- Theatrical release poster
- Directed by: Albert S. Rogell
- Screenplay by: Art Arthur Malcolm Stuart Boylan
- Story by: Herbert Dalmas
- Produced by: Albert J. Cohen
- Starring: William Lundigan Shirley Ross Chick Chandler Ruth Donnelly Mae Clarke Cliff Nazarro
- Cinematography: Ernest Miller
- Edited by: Edward Mann
- Music by: Mort Glickman
- Production company: Republic Pictures
- Distributed by: Republic Pictures
- Release date: September 30, 1941;
- Running time: 71 minutes
- Country: United States
- Language: English

= Sailors on Leave =

1941 film by Albert S. Rogell

Sailors on Leave is a 1941 American musical comedy film directed by Albert S. Rogell and written by Art Arthur and Malcolm Stuart Boylan. The film stars William Lundigan, Shirley Ross, Chick Chandler, Ruth Donnelly, Mae Clarke and Cliff Nazarro. The film was released on September 30, 1941, by Republic Pictures.

==Plot==
Chuck Stephens is fooled by his sailor pals Swifty and Mike into believing (and betting on) that if he marries by his 27th birthday, he will inherit $25,000. With only days to go before his deadline, a frantic Chuck is taken to Aunt Navy's nightclub in San Pedro, California and introduced to singer Linda Hall, making a bad first impression.

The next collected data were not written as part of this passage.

-- ==== Sys2Proof/Machine/State.lean ====
section
/-! DEFINITION. The state of the part as plain data, block by block, with the values after power-on reset, and the machine's
faults and refusals. -/

namespace Sys2Proof.Machine

/-! ### Input links (chapter 1) and rate converters (chapter 2) -/

/-- Treatment of a frame with parity_ok false (R2). -/
inductive ParityPolicy where
  | pass | substitute | zero
  deriving DecidableEq, Repr

/-- Treatment of a slot whose valid flag is false (R2). -/
inductive SlotPolicy where
  | pass | zero
  deriving DecidableEq, Repr

/-- The state of a link receiver (R2). -/
structure Receiver where
  enable : Bool
  parityPolicy : ParityPolicy
  slotPolicy : SlotPolicy
  lastAccepted : Option AudioFrame
  arrivalCount : Nat
  deriving DecidableEq, Repr

/-- The nominal rate families (R23). -/
inductive Family where
  | f32k | f44k1 | f48k | f88k2 | f96k | offNominal
  deriving DecidableEq, Repr

/-- What a converter holds in LOCKED and HOLDOVER and nowhere else: R, N_ref, CL and the family (R14). -/
structure Lock where
  ratio : Nat
  nRef : Nat
  cl : Nat
  family : Family
  deriving DecidableEq, Repr

/-- The converter states, each with what R14 says is present in it: ACQUIRE holds N_prev and the good-window tally,
LOCKED and HOLDOVER the lock, HOLDOVER the bad-window tally. -/
inductive ConvState where
  | off
  | seek
  | acquire (nPrev tally : Nat)
  | locked (k : Lock)
  | holdover (k : Lock) (bad : Nat)
  deriving DecidableEq, Repr

/-- The state of a rate converter (R14). The front of the FIFO is the head of the list. -/
structure Converter where
  state : ConvState
  fifo : List AudioFrame
  readPhase : Nat
  lastRead : Option AudioFrame
  n : Nat
  slipCount : BitVec 16
  notLocked : Bool
  deriving DecidableEq, Repr

/-- One input link: its receiver and its converter. -/
structure Link where
  rx : Receiver
  conv : Converter
  deriving DecidableEq, Repr

/-! ### Lanes, programmes and delay memory (chapter 3) -/

/-- A route table entry (R39). -/
inductive Route where
  | unrouted
  | pair (link slot : Fin 8)
  deriving DecidableEq, Repr

/-- A lane of a programme's lane list with its weight in units of 1/256 (R45). -/
structure LaneWeight where
  lane : Fin 32
  weight : Nat
  deriving DecidableEq, Repr

/-- A run of consecutive pages (R49). -/
structure Extent where
  start : Nat
  len : Nat
  deriving DecidableEq, Repr

/-- What a programme record holds in CLEARING and LIVE and nowhere else (R45). -/
structure Held where
  lanes : List LaneWeight
  rl : Nat
  extent : Extent
  deriving DecidableEq, Repr

/-- A programme's state with what is present in it (R45): CLEARING holds pages left and the house samples counted toward
the next clearing step (R52), LIVE the write index W. -/
inductive Life where
  | closed
  | clearing (h : Held) (pagesLeft count : Nat)
  | live (h : Held) (w : Nat)
  deriving DecidableEq, Repr

inductive ReportPolicy where
  | overwrite | block
  deriving DecidableEq, Repr

/-! ### Move units (chapter 4) -/

/-- The kind of a move with the field present for it (R65): the fade length F, the rate r. -/
inductive MoveKind where
  | jump
  | fade (length : Nat)
  | glide (rate : Nat)
  deriving DecidableEq, Repr

/-- A move record (R65). -/
structure MoveRecord where
  tag : Byte
  kind : MoveKind
  target : Nat
  cued : Bool
  clamped : Bool
  deriving DecidableEq, Repr

inductive Phase where
  | none | fadeOut | fadeIn | fadeBack
  deriving DecidableEq, Repr

inductive MoveOutcome where
  | reached | halted | cancelled | cueMissed
  deriving DecidableEq, Repr

/-- The outcome CANCELLED kept while the unit waits for a report slot, with the D_cur and HSC of the hold (R80). -/
structure Decided where
  dcur : Nat
  hsc : Stamp
  deriving DecidableEq, Repr

/-- The move states, each with the current record and what R62 says is present in it. -/
inductive MoveState where
  | still
  | moving (r : MoveRecord) (phase : Phase) (fadePos : Nat)
  | cueWait (r : MoveRecord) (count : Nat)
  | readWait (r : MoveRecord) (decided : Option Decided)
  | halted (r : MoveRecord)
  deriving DecidableEq, Repr

/-- The staged slot (R62). -/
inductive Staged where
  | empty
  | draft (r : MoveRecord)
  | committed (r : MoveRecord)
  deriving DecidableEq, Repr

/-- The report of a move (R83). -/
structure Report where
  tag : Byte
  kind : MoveKind
  outcome : MoveOutcome
  dcur : Nat
  hsc : Stamp
  clamped : Bool
  deriving DecidableEq, Repr

/-- The state of a move unit (R62). `pos` is P; D_cur is floor(P / 65,536) at all times (R63). `reports` holds the oldest
and then the newest unread report. -/
structure MoveUnit where
  state : MoveState
  pos : Nat
  staged : Staged
  reports : List Report
  lost : Nat
  deriving DecidableEq, Repr

/-! ### Loudness meters (chapter 6) -/

/-- A binary floating-point number, `sig * 2 ^ exp`, of a 53-bit significand (R107): `sig` is 0 with `exp` 0, or has
exactly 53 bits. R107 gives the exponent no bounds (log entry 10). -/
structure F53 where
  sig : Int
  exp : Int
  deriving DecidableEq, Repr

/-- The memory of one second-order section: its last two inputs and outputs (R107). -/
structure SectionMem where
  x1 : F53
  x2 : F53
  v1 : F53
  v2 : F53
  deriving DecidableEq, Repr

/-- An exact sum of squares, `num / 2 ^ scale` of full scale squared (R108). -/
structure Energy where
  num : Nat
  scale : Nat
  deriving DecidableEq, Repr

/-- What the meter holds for each lane of the lane list (R105). -/
structure LaneMeter where
  shelf : SectionMem
  lowCut : SectionMem
  acc : Energy
  blockMax : Nat
  peakHold : Int
  deriving DecidableEq, Repr

/-- An entry of the block ring: E_p in units of 2^-48 and the suspect flag (R111, R113). -/
structure RingEntry where
  energy : Nat
  suspect : Bool
  deriving DecidableEq, Repr

/-- A histogram bin that is not (0, 0): its level, count and energy sum in units of 2^-50 (R120, R121). -/
structure Bin where
  level : Int
  count : Nat
  sum : Nat
  deriving DecidableEq, Repr

/-- The settings of LOUD.SET, in tenths (R123). -/
structure LoudSettings where
  target : Int
  upper : Int
  lower : Int
  silence : Int
  ceiling : Int
  deriving DecidableEq, Repr

/-- The state of a loudness meter (R105). The newest ring entry is the head of the list; `hist` lists the bins that are
not (0, 0) in rising level order. -/
structure Meter where
  lanes : List LaneMeter
  opening : Bool
  ring : List RingEntry
  n : Nat
  m : Int
  s : Int
  hist : List Bin
  integrated : Option Int
  gate : Option Int
  entered : Nat
  suspects : Nat
  settings : LoudSettings
  deriving DecidableEq, Repr

/-! ### Gain correctors (chapter 7) -/

inductive GainMode where
  | off | track | fixed
  deriving DecidableEq, Repr

inductive Freeze where
  | none | silent | suspect
  deriving DecidableEq, Repr

/-- The settings of GAIN.SET, in tenths (R129). -/
structure GainSettings where
  boost : Int
  cut : Int
  rise : Int
  fall : Int
  fixed : Int
  deriving DecidableEq, Repr

/-- An entry of the gain schedule (R128). -/
structure ScheduleEntry where
  due : Int
  value : Int
  deriving DecidableEq, Repr

/-- The state of a gain corrector (R128). The oldest schedule entry is the head of the list. -/
structure Corrector where
  mode : GainMode
  settings : GainSettings
  g : Int
  schedule : List ScheduleEntry
  taken : Int
  applied : Int
  ramp : Nat
  freeze : Freeze
  clip : Nat
  deriving DecidableEq, Repr

/-- One programme: its record (R45), move unit, meter and corrector. -/
structure Programme where
  life : Life
  dmax : Nat
  low : Nat
  high : Nat
  group : Option (Fin 4)
  policy : ReportPolicy
  move : MoveUnit
  meter : Meter
  gain : Corrector
  deriving DecidableEq, Repr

Linda eventually grows more interested in Chuck, but ends up arrested after a bracelet he gives her as a gift turns out to be stolen. Chuck considers marrying other women rounded up by the guys, but realizes he loves Linda after all. He marries her after the deadline, but unexpectedly gets a $5,000 reward for recovering the stolen bracelet.

==Cast==
- William Lundigan as Chuck Stephens
- Shirley Ross as Linda Hall
- Chick Chandler as Swifty
- Ruth Donnelly as Aunt Navy
- Mae Clarke as Gwen
- Cliff Nazarro as Mike
- Tom Kennedy as Dugan
- Mary Ainslee as Sadie
- Bill Shirley as Bill Carstairs
- Garry Owen as Thompson
- William Haade as Sawyer
- Jane Kean as Sunshine

==Bibliography==
- Fetrow, Alan G. Feature Films, 1940-1949: a United States Filmography. McFarland, 1994.